# what do you think of this system for 3000$



## informel (Jun 21, 2011)

DENON AVR2808C1 110 Watts / canal x 7 -- 
Speakers Klipsch
2 RF62 
1 CENTRE RC62 
2 RS52 
1 sub RW12D 825 WATT


----------



## JBrax (Oct 13, 2011)

That's a pretty decent upgrade from the Bose though I would look at a different subwoofer. Maybe downgrade the surrounds to the rs-42 ii's and slide some more money to the subwoofer. The rs-42 ii's are very capable and perform great in my setup.


----------



## hjones4841 (Jan 21, 2009)

I have the Klipsch RW12D in a third system and it is not bad, but I think one of the Hsu VTF subs would be better.

By the way, here is a good price on the RW12D - this is where I got mine:

http://www.newegg.com/Product/Product.aspx?Item=N82E16882780078&Tpk=rw12d


----------



## JBrax (Oct 13, 2011)

hjones4841 said:


> I have the Klipsch RW12D in a third system and it is not bad, but I think one of the Hsu VTF subs would be better.
> 
> By the way, here is a good price on the RW12D - this is where I got mine:
> 
> http://www.newegg.com/Product/Product.aspx?Item=N82E16882780078&Tpk=rw12d


For a 3rd system not bad at all. I had one before upgrading to my SVS and it just didn't cut it for me. Way to much port chuffing for my taste. The surrounds tho OP is suggesting could definitely be downgraded and really lose nothing while pumping that money to a really nice sub and see real improvement.


----------



## tonyvdb (Sep 5, 2007)

Great choice for speakers and the advice given is what I would also suggest. Seeing as your also in Canada look at this sub from Sonic boom audio. The PB12NSD is an amazing sub for the money.


----------



## informel (Jun 21, 2011)

JBrax said:


> That's a pretty decent upgrade from the Bose though I would look at a different subwoofer.
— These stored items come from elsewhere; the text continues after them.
@[simp] theorem State.setCore_agenda (s : State) (c : Nat) (x : CoreState) : (s.setCore c x).agenda = s.agenda := rfl
@[simp] theorem State.setCore_cxlClean (s : State) (c : Nat) (x : CoreState) : (s.setCore c x).cxlClean = s.cxlClean := rfl
@[simp] theorem State.setCore_unseen (s : State) (c : Nat) (x : CoreState) : (s.setCore c x).unseen = s.unseen := rfl
@[simp] theorem State.setCore_paths (s : State) (c : Nat) (x : CoreState) : (s.setCore c x).paths = s.paths := rfl
@[simp] theorem State.setCore_bar0 (s : State) (c : Nat) (x : CoreState) : (s.setCore c x).bar0 = s.bar0 := rfl
@[simp] theorem State.setCore_cxlOff (s : State) (c : Nat) (x : CoreState) : (s.setCore c x).cxlOff = s.cxlOff := rfl
@[simp] theorem State.setCore_lockedOnce (s : State) (c : Nat) (x : CoreState) : (s.setCore c x).lockedOnce = s.lockedOnce := rfl
@[simp] theorem State.setCore_ptp (s : State) (c : Nat) (x : CoreState) : (s.setCore c x).ptp = s.ptp := rfl
@[simp] theorem State.setCore_clkRest (s : State) (c : Nat) (x : CoreState) : (s.setCore c x).clkRest = s.clkRest := rfl
@[simp] theorem State.setCore_fabRest (s : State) (c : Nat) (x : CoreState) : (s.setCore c x).fabRest = s.fabRest := rfl
@[simp] theorem State.setCore_nsRest (s : State) (c : Nat) (x : CoreState) : (s.setCore c x).nsRest = s.nsRest := rfl
@[simp] theorem State.setCore_pace (s : State) (c : Nat) (x : CoreState) : (s.setCore c x).pace = s.pace := rfl
@[simp] theorem State.setCore_freeCtr (s : State) (c : Nat) (x : CoreState) : (s.setCore c x).freeCtr = s.freeCtr := rfl
@[simp] theorem State.setCore_cur (s : State) (c : Nat) (x : CoreState) : (s.setCore c x).cur = s.cur := rfl
@[simp] theorem State.setCore_command (s : State) (c : Nat) (x : CoreState) : (s.setCore c x).command = s.command := rfl
@[simp] theorem State.setCore_nextId (s : State) (c : Nat) (x : CoreState) : (s.setCore c x).nextId = s.nextId := rfl
@[simp] theorem State.setCore_waves (s : State) (c : Nat) (x : CoreState) : (s.setCore c x).waves = s.waves := rfl
@[simp] theorem State.setCore_blocks (s : State) (c : Nat) (x : CoreState) : (s.setCore c x).blocks = s.blocks := rfl
@[simp] theorem State.setCore_clusters (s : State) (c : Nat) (x : CoreState) : (s.setCore c x).clusters = s.clusters := rfl
@[simp] theorem State.setCore_jobs (s : State) (c : Nat) (x : CoreState) : (s.setCore c x).jobs = s.jobs := rfl
@[simp] theorem State.setCore_cores (s : State) (c : Nat) (x : CoreState) : (s.setCore c x).cores = s.cores.put c x {} := rfl
@[simp] theorem State.setCore_dies (s : State) (c : Nat) (x : CoreState) : (s.setCore c x).dies = s.dies := rfl
@[simp] theorem State.setCore_engines (s : State) (c : Nat) (x : CoreState) : (s.setCore c x).engines = s.engines := rfl
@[simp] theorem State.setCore_mem (s : State) (c : Nat) (x : CoreState) : (s.setCore c x).mem = s.mem := rfl
@[simp] theorem State.setCore_cxlDirty (s : State) (c : Nat) (x : CoreState) : (s.setCore c x).cxlDirty = s.cxlDirty := rfl
@[simp] theorem State.setCore_poison (s : State) (c : Nat) (x : CoreState) : (s.setCore c x).poison = s.poison := rfl
@[simp] theorem State.setCore_taken (s : State) (c : Nat) (x : CoreState) : (s.setCore c x).taken = s.taken := rfl
@[simp] theorem State.setCore_skipped (s : State) (c : Nat) (x : CoreState) : (s.setCore c x).skipped = s.skipped := rfl
@[simp] theorem State.setCore_skipMiss (s : State) (c : Nat) (x : CoreState) : (s.setCore c x).skipMiss = s.skipMiss := rfl
@[simp] theorem State.setCore_round (s : State) (c : Nat) (x : CoreState) : (s.setCore c x).round = s.round := rfl
@[simp] theorem State.setCore_held (s : State) (c : Nat) (x : CoreState) : (s.setCore c x).held = s.held := rfl
@[simp] theorem State.setCore_steals (s : State) (c : Nat) (x : CoreState) : (s.setCore c x).steals = s.steals := rfl
@[simp] theorem State.setCore_groups (s : State) (c : Nat) (x : CoreState) : (s.setCore c x).groups = s.groups := rfl
@[simp] theorem State.setCore_devid (s : State) (c : Nat) (x : CoreState) : (s.setCore c x).devid = s.devid := rfl
@[simp] theorem State.setCore_bootReady (s : State) (c : Nat) (x : CoreState) : (s.setCore c x).bootReady = s.bootReady := rfl
@[simp] theorem State.setCore_bootDegr (s : State) (c : Nat) (x : CoreState) : (s.setCore c x).bootDegr = s.bootDegr := rfl
@[simp] theorem State.setCore_bootStep (s : State) (c : Nat) (x : CoreState) : (s.setCore c x).bootStep = s.bootStep := rfl
@[simp] theorem State.setCore_logHead (s : State) (c : Nat) (x : CoreState) : (s.setCore c x).logHead = s.logHead := rfl
@[simp] theorem State.setCore_bootLog (s : State) (c : Nat) (x : CoreState) : (s.setCore c x).bootLog = s.bootLog := rfl
@[simp] theorem State.setCore_bootNo (s : State) (c : Nat) (x : CoreState) : (s.setCore c x).bootNo = s.bootNo := rfl
@[simp] theorem State.setCore_lateWrites (s : State) (c : Nat) (x : CoreState) : (s.setCore c x).lateWrites = s.lateWrites := rfl
@[simp] theorem State.setCore_savedCfg (s : State) (c : Nat) (x : CoreState) : (s.setCore c x).savedCfg = s.savedCfg := rfl
@[simp] theorem State.setCore_firmware (s : State) (c : Nat) (x : CoreState) : (s.setCore c x).firmware = s.firmware := rfl
@[simp] theorem State.setCore_pstate (s : State) (c : Nat) (x : CoreState) : (s.setCore c x).pstate = s.pstate := rfl
@[simp] theorem State.setCore_astbase (s : State) (c : Nat) (x : CoreState) : (s.setCore c x).astbase = s.astbase := rfl
@[simp] theorem State.setCore_jqtab (s : State) (c : Nat) (x : CoreState) : (s.setCore c x).jqtab = s.jqtab := rfl
@[simp] theorem State.setCore_hrq (s : State) (c : Nat) (x : CoreState) : (s.setCore c x).hrq = s.hrq := rfl
@[simp] theorem State.setCore_pmodes (s : State) (c : Nat) (x : CoreState) : (s.setCore c x).pmodes = s.pmodes := rfl
@[simp] theorem State.setCore_mbtx (s : State) (c : Nat) (x : CoreState) : (s.setCore c x).mbtx = s.mbtx := rfl
@[simp] theorem State.setCore_mbrx (s : State) (c : Nat) (x : CoreState) : (s.setCore c x).mbrx = s.mbrx := rfl
@[simp] theorem State.setCore_mailIn (s : State) (c : Nat) (x : CoreState) : (s.setCore c x).mailIn = s.mailIn := rfl
@[simp] theorem State.setCore_mailOut (s : State) (c : Nat) (x : CoreState) : (s.setCore c x).mailOut = s.mailOut := rfl
@[simp] theorem State.setCore_stored (s : State) (c : Nat) (x : CoreState) : (s.setCore c x).stored = s.stored := rfl
@[simp] theorem State.setCore_counts (s : State) (c : Nat) (x : CoreState) : (s.setCore c x).counts = s.counts := rfl
@[simp] theorem State.setCore_op (s : State) (c : Nat) (x : CoreState) : (s.setCore c x).op = s.op := rfl
@[simp] theorem State.setCore_busy (s : State) (c : Nat) (x : CoreState) : (s.setCore c x).busy = s.busy := rfl
@[simp] theorem State.setCore_arg0 (s : State) (c : Nat) (x : CoreState) : (s.setCore c x).arg0 = s.arg0 := rfl
@[simp] theorem State.setCore_arg1 (s : State) (c : Nat) (x : CoreState) : (s.setCore c x).arg1 = s.arg1 := rfl
@[simp] theorem State.setCore_result (s : State) (c : Nat) (x : CoreState) : (s.setCore c x).result = s.result := rfl
@[simp] theorem State.setCore_hostWait (s : State) (c : Nat) (x : CoreState) : (s.setCore c x).hostWait = s.hostWait := rfl
@[simp] theorem State.setCore_slots (s : State) (c : Nat) (x : CoreState) : (s.setCore c x).slots = s.slots := rfl
@[simp] theorem State.setCore_vectors (s : State) (c : Nat) (x : CoreState) : (s.setCore c x).vectors = s.vectors := rfl
@[simp] theorem State.setCore_hostHeld (s : State) (c : Nat) (x : CoreState) : (s.setCore c x).hostHeld = s.hostHeld := rfl
@[simp] theorem State.setCore_halts (s : State) (c : Nat) (x : CoreState) : (s.setCore c x).halts = s.halts := rfl
@[simp] theorem State.setCore_links (s : State) (c : Nat) (x : CoreState) : (s.setCore c x).links = s.links := rfl
@[simp] theorem State.setCore_edges (s : State) (c : Nat) (x : CoreState) : (s.setCore c x).edges = s.edges := rfl
@[simp] theorem State.setCore_routes (s : State) (c : Nat) (x : CoreState) : (s.setCore c x).routes = s.routes := rfl
@[simp] theorem State.setCore_outbox (s : State) (c : Nat) (x : CoreState) : (s.setCore c x).outbox = s.outbox := rfl
@[simp] theorem State.setCore_clk (s : State) (c : Nat) (x : CoreState) : (s.setCore c x).clk = s.clk := rfl
@[simp] theorem State.setCore_fabric (s : State) (c : Nat) (x : CoreState) : (s.setCore c x).fabric = s.fabric := rfl
@[simp] theorem State.setCore_time (s : State) (c : Nat) (x : CoreState) : (s.setCore c x).time = s.time := rfl
@[simp] theorem State.setCore_flushed (s : State) (c : Nat) (x : CoreState) : (s.setCore c x).flushed = s.flushed := rfl
@[simp] theorem State.setCore_poweredOn (s : State) (c : Nat) (x : CoreState) : (s.setCore c x).poweredOn = s.poweredOn := rfl
@[simp] theorem State.setCore_locked (s : State) (c : Nat) (x : CoreState) : (s.setCore c x).locked = s.locked := rfl
@[simp] theorem State.setCore_offset (s : State) (c : Nat) (x : CoreState) : (s.setCore c x).offset = s.offset := rfl
@[simp] theorem State.setCore_slewRest (s : State) (c : Nat) (x : CoreState) : (s.setCore c x).slewRest = s.slewRest := rfl
@[simp] theorem State.setCore_domain (s : State) (c : Nat) (x : CoreState) : (s.setCore c x).domain = s.domain := rfl
@[simp] theorem State.setCore_dreqs (s : State) (c : Nat) (x : CoreState) : (s.setCore c x).dreqs = s.dreqs := rfl
@[simp] theorem State.setCore_stopped (s : State) (c : Nat) (x : CoreState) : (s.setCore c x).stopped = s.stopped := rfl
@[simp] theorem State.setCore_power (s : State) (c : Nat) (x : CoreState) : (s.setCore c x).power = s.power := rfl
Maybe downgrade the surrounds to the rs-42 ii's and slide some more money to the subwoofer. The rs-42 ii's are very capable and perform great in my setup.


It is a used system thst somebody is selling on the net, so he does not have the choice to buy the whole package, but if the sub is so so, I will suggest him to look elsewhere as the sub is very important to him and this is why I started another tread for a system that would cost between 3 and 4 k


----------



## hjones4841 (Jan 21, 2009)

JBrax said:


> For a 3rd system not bad at all. I had one before upgrading to my SVS and it just didn't cut it for me. Way to much port chuffing for my taste. The surrounds tho OP is suggesting could definitely be downgraded and really lose nothing while pumping that money to a really nice sub and see real improvement.
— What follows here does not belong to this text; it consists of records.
-- ==== Sys2Proof/Laws/Memory.lean ====
section
/-! SUPPORT. Every memory operation keeps memory's canonical form, and the memory of reset has it. -/
namespace Sys2Proof.Machine

theorem Memory.wf_iff (m : List Host.Cell) :
    Memory.wf m = true ↔ Tab.sorted (α := Byte) m = true ∧ ∀ p ∈ m, p.2 ≠ 0 := by
  simp [Memory.wf]

theorem Memory.wf_put (m : List Host.Cell) (a : Nat) (b : Byte) (h : Memory.wf m = true) :
    Memory.wf (Tab.put (α := Byte) m a b 0) = true :=
  (Memory.wf_iff _).2 (Tab.put_canonical (α := Byte) m a b 0 ((Memory.wf_iff m).1 h))

theorem State.reset_wf : Memory.wf State.reset.mem = true := rfl

theorem State.writeHome_wf (s : State) (pa : Nat) (b : Byte) (h : Memory.wf s.mem = true) :
    Memory.wf (s.writeHome pa b).mem = true := by
  unfold State.writeHome
  dsimp only
  split
  · exact h
  · exact Memory.wf_put _ _ _ h

theorem State.writeHome_fold_wf (l : List (Nat × Byte)) (s : State) (h : Memory.wf s.mem = true) :
    Memory.wf (l.foldl (fun s p => s.writeHome p.1 p.2) s).mem = true := by
  induction l generalizing s with
  | nil => exact h
  | cons p r ih => exact ih _ (State.writeHome_wf s p.1 p.2 h)

theorem State.writeHomes_wf (s : State) (l : List (Nat × Byte)) (h : Memory.wf s.mem = true) :
    Memory.wf (s.writeHomes l).mem = true := by
  unfold State.writeHomes
  dsimp only
  split <;> exact State.writeHome_fold_wf l s h

theorem State.writeNat_wf (s : State) (pa n v : Nat) (h : Memory.wf s.mem = true) :
    Memory.wf (s.writeNat pa n v).mem = true := State.writeHomes_wf s _ h

theorem State.put_fold_wf (l : List (Nat × Byte)) (m : List Host.Cell) (h : Memory.wf m = true) :
    Memory.wf (l.foldr (fun x m => Tab.put (α := Byte) m x.1 x.2 0) m) = true := by
  induction l with
  | nil => exact h
  | cons p r ih => exact Memory.wf_put _ p.1 p.2 ih

theorem State.writeBack_wf (s : State) (p : Nat → Bool) (h : Memory.wf s.mem = true) :
    Memory.wf (s.writeBack p).mem = true := State.put_fold_wf _ _ h

/-- Where an access is served does not depend on what memory holds (R338). -/
@[simp] theorem State.served_writeHome (s : State) (pa : Nat) (b : Byte) (a : Nat) :
    (s.writeHome pa b).served a = s.served a := by
  unfold State.writeHome; dsimp only; split <;> rfl

/-- Pairs put into a table in turn, the first of a list last: its first pair of a key decides. -/
theorem Tab.getD_foldr_put (l m : Tab Byte) (a : Nat) :
    Tab.getD (l.foldr (fun x m => Tab.put (α := Byte) m x.1 x.2 0) m) a 0 = (l.find a).getD (m.getD a 0) := by
  induction l with
  | nil => rfl
  | cons q r ih =>
    simp only [List.foldr_cons, Tab.getD_put, ih, Tab.find]
    by_cases h : q.1 = a
    · simp [h]
    · simp [h, Ne.symm h]

end Sys2Proof.Machine
end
You are correct - bass from this sub would not be called "tight" but OK for movies and it has lots of output. No comparison to the Hsu ULS-15s in the other systems for music and overall accuracy. 

The Hsu VTF-15H would not be that much more money and would give options for EQ and ported vs. semi-sealed. Big and heavy, tho.


----------



## JimmyLeggs (Jul 28, 2012)

You could get that system new for about the same money:

Future Shop:
Klipsch Reference IV 3-Way Tower Speaker (RF82) - Single
RF82 WebID: 10105919 - 349$ Each

Klipsch Reference Centre Channel Speaker (RC500B) - Single
RC500B WebID: 10205921 - 449$ (6" would be better though)

Klipsch reference Surround Speaker (RS400B) - Single - Black
RS400B WebID: 10205922 - 349$ Each

Throw in the Onkyo 818 for 1200$ at Best Buy and all you're missing is a sub. There are even cheaper Pioneer receivers that would fit the bill since the Klipsch are so easy to drive. 

If you're looking for Klipsch now would be the time to buy the RF-82 as they are getting rid of them. There is also a sale every year on labor day weekend. Might be worth checking out.


----------



## informel (Jun 21, 2011)

Thanks for all of your reply, I did convince my friend not to buy this system as I know he would not be satified with the base as he as a large room to fill, so one or 2 HSU would please him better


----------